For our usage in PFE the compactness of the ranges probably isn't nearly as
important so I could see either option working well. We have bigram
frequency data for CJK usage across the web so I could also attempt to use
that to define a grouping based around co-occurring characters. Ultimately
I think we'll need to test the different blocking strategies as part of the
page view analysis.

On Mon, Aug 5, 2019 at 7:16 PM Ned Holbrook <ned@apple.com> wrote:

> I’ll let Garret speak to his idea, but I was thinking of the general
> frequency-based approach suggested in the last point.
>
> On Aug 5, 2019, at 7:10 PM, Myles C. Maxfield <mmaxfield@apple.com> wrote:
>
> It sounds reasonable to me, though I wonder how it performs compared to
> the alternative of requesting a bunch of extra individual characters.
> Depending on how big the block is, there could be a whole lot of waste if
> the necessary characters are spread out over many blocks.
>
> Are you envisioning a block would contain adjacent code points, or would
> we be sorting Unicode into blocks of characters which are used frequently
> together, regardless of the numeric values of their code points?
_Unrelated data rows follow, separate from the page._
/-! ### Reading -/

theorem Memory.read_above (m : Memory) : ∀ {lo a : Nat}, Memory.wfFrom (some lo) m = true → a ≤ lo → m.read a = unlistedByte a := by
  cases m with
  | nil => exact fun _ _ => rfl
  | cons x m =>
    obtain ⟨k, c⟩ := x
    intro lo a h ha
    have hk := ((Memory.wfFrom_cons (some lo) k c m).mp h).1 lo rfl
    unfold Memory.read
    rw [if_neg (by omega), if_pos (by omega)]

theorem Memory.read_nil (x : Nat) : Memory.read [] x = unlistedByte x := rfl

theorem Memory.read_cons (k : Nat) (c : Byte) (m : Memory) (x : Nat) :
    Memory.read ((k, c) :: m) x = if x = k then c else if x < k then unlistedByte x else m.read x := rfl

theorem Memory.readFrom_write (m : Memory) (a x : Nat) (b : Byte) :
    ∀ lo, Memory.wfFrom lo m = true → (m.write a b).read x = if x = a then b else m.read x := by
  induction m with
  | nil =>
    intro lo _
    unfold Memory.write
    by_cases hb : b = unlistedByte a
    · rw [if_pos hb]; split
      · rename_i hx; rw [hx, hb]; rfl
      · rfl
    · rw [if_neg hb, Memory.read_cons, Memory.read_nil]
      split
      · rfl
      · exact ite_self _
  | cons y m ih =>
    obtain ⟨k, c⟩ := y
    intro lo hm
    obtain ⟨hk, hc, ht⟩ := (Memory.wfFrom_cons lo k c m).mp hm
    unfold Memory.write
    by_cases hak : a = k
    · subst hak
      rw [if_pos rfl, Memory.read_cons]
      by_cases hb : b = unlistedByte a
      · rw [if_pos hb]
        by_cases hx : x = a
        · rw [if_pos hx, hb, hx]; exact Memory.read_above m ht (Nat.le_refl _)
        · rw [if_neg hx, if_neg hx]
          split
          · exact Memory.read_above m ht (by omega)
          · rfl
      · rw [if_neg hb, Memory.read_cons]
        by_cases hx : x = a
        · rw [if_pos hx, if_pos hx]
        · rw [if_neg hx, if_neg hx, if_neg hx]
    · rw [if_neg hak]
      by_cases hlt : a < k
      · rw [if_pos hlt]
        by_cases hb : b = unlistedByte a
        · rw [if_pos hb]
          by_cases hx : x = a
          · rw [if_pos hx, hx, Memory.read_cons, if_neg hak, if_pos hlt, hb]
          · rw [if_neg hx]
        · rw [if_neg hb, Memory.read_cons]
          by_cases hx : x = a
          · rw [if_pos hx, if_pos hx]
          · rw [if_neg hx, if_neg hx]
            split
            · rw [Memory.read_cons, if_neg (by omega), if_pos (by omega)]
            · rfl
      · rw [if_neg hlt, Memory.read_cons, Memory.read_cons]
        by_cases hxk : x = k
        · rw [if_pos hxk, if_neg (by omega), if_pos hxk]
        · rw [if_neg hxk, if_neg hxk, ih _ ht]
          by_cases hxa : x = a
          · rw [if_pos hxa, if_pos hxa, if_neg (by omega)]
          · rw [if_neg hxa, if_neg hxa]

/-- A BYTE READS AS IT WAS WRITTEN, AND A WRITE LEAVES EVERY OTHER BYTE ALONE. -/
theorem Memory.read_write {m : Memory} (h : m.wf = true) (a x : Nat) (b : Byte) :
    (m.write a b).read x = if x = a then b else m.read x := Memory.readFrom_write m a x b none h

/-- Masked bytes of a sector read as they were written; the rest of memory reads as before. -/
theorem Memory.read_writeMasked (mask : BitVec 32) (a x : Nat) (bs : List Byte) :
    ∀ {m : Memory}, m.wf = true → ∀ i, (m.writeMasked a mask i bs).read x =
      if a + i ≤ x ∧ x < a + i + bs.length ∧ mask.getLsbD (x - a) = true then bs.getD (x - a - i) 0 else m.read x := by
  induction bs with
  | nil =>
    intro m _ i
    rw [if_neg (by simp only [List.length_nil]; omega)]
    rfl
  | cons b bs ih =>
    intro m h i
    unfold Memory.writeMasked
    have hw : (if mask.getLsbD i then m.write (a + i) b else m).wf = true := by
      split
      · exact Memory.wf_write h _ _
      · exact h
    rw [ih hw (i + 1)]
    have hr : (if mask.getLsbD i then m.write (a + i) b else m).read x =
        if x = a + i ∧ mask.getLsbD i = true then b else m.read x := by
      by_cases hm : mask.getLsbD i = true
      · rw [if_pos hm, Memory.read_write h]; simp only [hm, and_true]
      · rw [if_neg hm, if_neg (fun hh => hm hh.2)]
    rw [hr]
    by_cases hx : x = a + i
    · have e : x - a = i := by omega
      rw [if_neg (c := _ ∧ _ ∧ _) (fun hh => absurd hh.1 (by omega))]
      by_cases hm : mask.getLsbD i = true
      · rw [if_pos (c := _ ∧ _) ⟨hx, hm⟩, if_pos (c := _ ∧ _ ∧ _) ⟨by omega, by simp only [List.length_cons]; omega, by rw [e]; exact hm⟩,
          e, Nat.sub_self]; rfl
      · rw [if_neg (c := _ ∧ _) (fun hh => hm hh.2), if_neg (c := _ ∧ _ ∧ _) (fun hh => hm (e ▸ hh.2.2))]
    · rw [if_neg (c := x = a + i ∧ _) (fun hh => hx hh.1)]
      by_cases hin : a + i ≤ x ∧ x < a + i + (b :: bs).length ∧ mask.getLsbD (x - a) = true
      · obtain ⟨h1, h2, h3⟩ := hin
        simp only [List.length_cons] at h2
        rw [if_pos (c := _ ∧ _ ∧ _) ⟨by omega, by omega, h3⟩,
          if_pos (c := _ ∧ _ ∧ _) ⟨h1, by simp only [List.length_cons]; omega, h3⟩]
        have : x - a - i = (x - a - (i + 1)) + 1 := by omega
        rw [this]; rfl
      · rw [if_neg hin, if_neg]
        rintro ⟨h1, h2, h3⟩
        exact hin ⟨by omega, by simp only [List.length_cons]; omega, h3⟩

/-- Both branches keep the form. -/
theorem MemSys.wf_ite {c : Prop} [Decidable c] {a b : MemSys} (ha : a.mem.wf = true) (hb : b.mem.wf = true) :
    (if c then a else b).mem.wf = true := by
  split
  · exact ha
  · exact hb

/-! ### Operations of the memory system keep the form -/

theorem MemSys.wf_setSize {ms : MemSys} (h : ms.mem.wf = true) (st : StickSetup) (page e : Nat) : (ms.setSize st page e).mem.wf = true :=
  Memory.wf_writeBytes _ h _

theorem MemSys.wf_overflowPage {ms : MemSys} (h : ms.mem.wf = true) (st : StickSetup) (page : Nat) :
    (ms.overflowPage st page).mem.wf = true := by
  unfold MemSys.overflowPage
  split
  · exact MemSys.wf_setSize (ms := { ms with setup := _, overflow := _ }) h _ _ _
  · exact h

theorem MemSys.wf_recompress {ms : MemSys} (h : ms.mem.wf = true) (loc : Nat) : (ms.recompress loc).mem.wf = true := by
  unfold MemSys.recompress
  simp only []
  split
  · exact h
  · split
    · exact h
    · split
      · exact MemSys.wf_setSize h _ _ _
      · exact MemSys.wf_overflowPage h _ _

theorem MemSys.mem_l2Merge (ms : MemSys) (loc : Nat) (d : BitVec 4) : (ms.l2Merge loc d).mem = ms.mem := by
  unfold MemSys.l2Merge; split <;> rfl

theorem MemSys.mem_l2Read (ms : MemSys) (loc : Nat) : (ms.l2Read loc).mem = ms.mem := by
  unfold MemSys.l2Read
  split
  · exact MemSys.mem_l2Merge ms loc 0
  · rfl

theorem MemSys.mem_l2Fill (ms : MemSys) (sec : Nat) : (ms.l2Fill sec).mem = ms.mem := by
  unfold MemSys.l2Fill
  split
  · rfl
  · simp only []
    rw [MemSys.mem_l2Read]
    split <;> rfl

theorem MemSys.mem_setPoison (ms : MemSys) (loc : Nat) (p : Bool) : (ms.setPoison loc p).mem = ms.mem := by
  unfold MemSys.setPoison; split <;> rfl

/-- What `f` does for a partition keeps the form when `f` does. -/
theorem MemSys.wf_tagged {ms : MemSys} (h : ms.mem.wf = true) (p : BitVec 4) (f : MemSys → MemSys)
    (hf : ∀ ms : MemSys, ms.mem.wf = true → (f ms).mem.wf = true) : (ms.tagged p f).mem.wf = true := hf _ h

theorem MemSys.wf_homeWrite {ms : MemSys} (h : ms.mem.wf = true) (sec : Nat) (mask : BitVec 32) (bs : List Byte) (p : Bool) :
    (ms.homeWrite sec mask bs p).mem.wf = true := by
  unfold MemSys.homeWrite
  refine MemSys.wf_ite h ?_
  simp only []
  have h2 : ∀ ms : MemSys, ms.mem.wf = true →
      (let ms := ms.l2Merge sec (sectorBit sec)
       if p then ms.setPoison sec true else if mask = fullMask then ms.setPoison sec false else ms).mem.wf = true := by
    intro ms h
    have h1 : (ms.l2Merge sec (sectorBit sec)).mem.wf = true := by rw [MemSys.mem_l2Merge]; exact h
    exact MemSys.wf_ite (by rw [MemSys.mem_setPoison]; exact h1) (MemSys.wf_ite (by rw [MemSys.mem_setPoison]; exact h1) h1)
  refine h2 _ (MemSys.wf_ite ?_ (Memory.wf_writeMasked _ _ _ h _))
  show (if _ then _ else ms : MemSys).mem.wf = true
  exact MemSys.wf_ite h h

theorem MemSys.wf_cleanHost {ms : MemSys} (h : ms.mem.wf = true) (sec : Nat) : (ms.cleanHost sec).mem.wf = true := by
  unfold MemSys.cleanHost
  split
  · exact Memory.wf_writeMasked _ _ _ h _
  · exact h

/-- A fold keeps the form when each of its steps does. -/
theorem MemSys.wf_foldl {α : Type} (f : MemSys → α → MemSys) (hf : ∀ ms a, ms.mem.wf = true → (f ms a).mem.wf = true) (l : List α) :
    ∀ {ms : MemSys}, ms.mem.wf = true → (l.foldl f ms).mem.wf = true := by
  induction l with
  | nil => exact fun h => h
  | cons a l ih => exact fun h => ih (hf _ a h)

theorem MemSys.wf_cleanHosts {ms : MemSys} (h : ms.mem.wf = true) : ms.cleanHosts.mem.wf = true :=
  MemSys.wf_foldl _ (fun _ x h => MemSys.wf_cleanHost h x) _ h

theorem MemSys.wf_l2Clean {ms : MemSys} (h : ms.mem.wf = true) (line : Nat) : (ms.l2Clean line).mem.wf = true := by
  unfold MemSys.l2Clean
  refine MemSys.wf_ite h ?_
  have h1 : (if locTgt line = 3 then ms.recompress line else ms).mem.wf = true := MemSys.wf_ite (MemSys.wf_recompress h _) h
  refine MemSys.wf_ite h1 ?_
  exact MemSys.wf_ite (MemSys.wf_foldl _ (fun _ k h => MemSys.wf_cleanHost h _) _ h1) h1

theorem MemSys.wf_l2Drop {ms : MemSys} (h : ms.mem.wf = true) (line : Nat) : (ms.l2Drop line).mem.wf = true :=
  MemSys.wf_l2Clean h line

theorem MemSys.mem_heatAdd (ms : MemSys) (sec die n : Nat) : (ms.heatAdd sec die n).mem = ms.mem := by
  unfold MemSys.heatAdd
  split
  · rfl
  · simp only []
    split <;> rfl

theorem MemSys.wf_writeRaw {ms : MemSys} (h : ms.mem.wf = true) (x : L1Sector) : (ms.writeRaw x).mem.wf = true := by
  unfold MemSys.writeRaw
  split
  · exact h
  · show (MemSys.heatAdd _ _ _).mem.wf = true
    rw [MemSys.mem_heatAdd]
    exact MemSys.wf_tagged h _ _ fun _ h => MemSys.wf_homeWrite h _ _ _ _

theorem MemSys.wf_giveUp {ms : MemSys} (h : ms.mem.wf = true) (core sec : Nat) : (ms.giveUp core sec).mem.wf = true := by
  unfold MemSys.giveUp
  split
  · exact MemSys.wf_writeRaw h _
  · exact h

theorem MemSys.wf_recallL1 {ms : MemSys} (h : ms.mem.wf = true) (line : Nat) (keep : Option Nat) : (ms.recallL1 line keep).mem.wf = true :=
  MemSys.wf_foldl _ (fun _ _ h => MemSys.wf_giveUp h _ _) _ h

theorem MemSys.mem_l1Fill (ms : MemSys) (core sec : Nat) (own : Bool) : (ms.l1Fill core sec own).mem = ms.mem := by
  unfold MemSys.l1Fill
  simp only []
  split
  · show ((ms.l2Fill sec).heatAdd _ _).mem = _
    rw [MemSys.mem_heatAdd, MemSys.mem_l2Fill]
  · show ((ms.l2Fill sec).heatAdd _ _).mem = _
    rw [MemSys.mem_heatAdd, MemSys.mem_l2Fill]

theorem MemSys.mem_l1Write (ms : MemSys) (core loc : Nat) (bs : List Byte) (p : Bool) : (ms.l1Write core loc bs p).mem = ms.mem := by
  unfold MemSys.l1Write
  simp only []
  split <;> rfl

theorem MemSys.wf_setAD {ms : MemSys} (h : ms.mem.wf = true) (t : TlbEntry) (k : Access) : (ms.setAD t k).mem.wf = true :=
  MemSys.wf_homeWrite h _ _ _ _

theorem MemSys.mem_tlbAdd (ms : MemSys) (t : TlbEntry) : (ms.tlbAdd t).mem = ms.mem := by
  unfold MemSys.tlbAdd
  simp only []
  split
  · split <;> rfl
  · rfl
Would all
> the blocks be the same size?
>
> On Aug 5, 2019, at 7:02 PM, Ned Holbrook <ned@apple.com> wrote:
>
> I think this sounds reasonable. [As a side note, it reminds me of the
> technique of decreasing the accuracy of geolocation with population in
> order to maximize the confidentiality of individuals.]
>
> On Aug 5, 2019, at 3:59 PM, Garret Rieger <grieger@google.com> wrote:
>
> I've got an idea that could potentially help out on both the obfuscating
> requested characters for ideographic scripts and reducing the encoding
> costs for code point sets: what if for those fonts we bundled low frequency
> codepoints into a series of blocks. Client requests would ask for the
> blocks instead of specific code points. High frequency characters (say
> roughly the first couple thousand or so)  could still be requested
> individually.
>
> My reasoning is this:
>
>    - The presence of characters that occur sufficiently frequently enough
>    won't encode much if any useful information as to the contents of a
>    specific page. So it's likely safe to request those individually.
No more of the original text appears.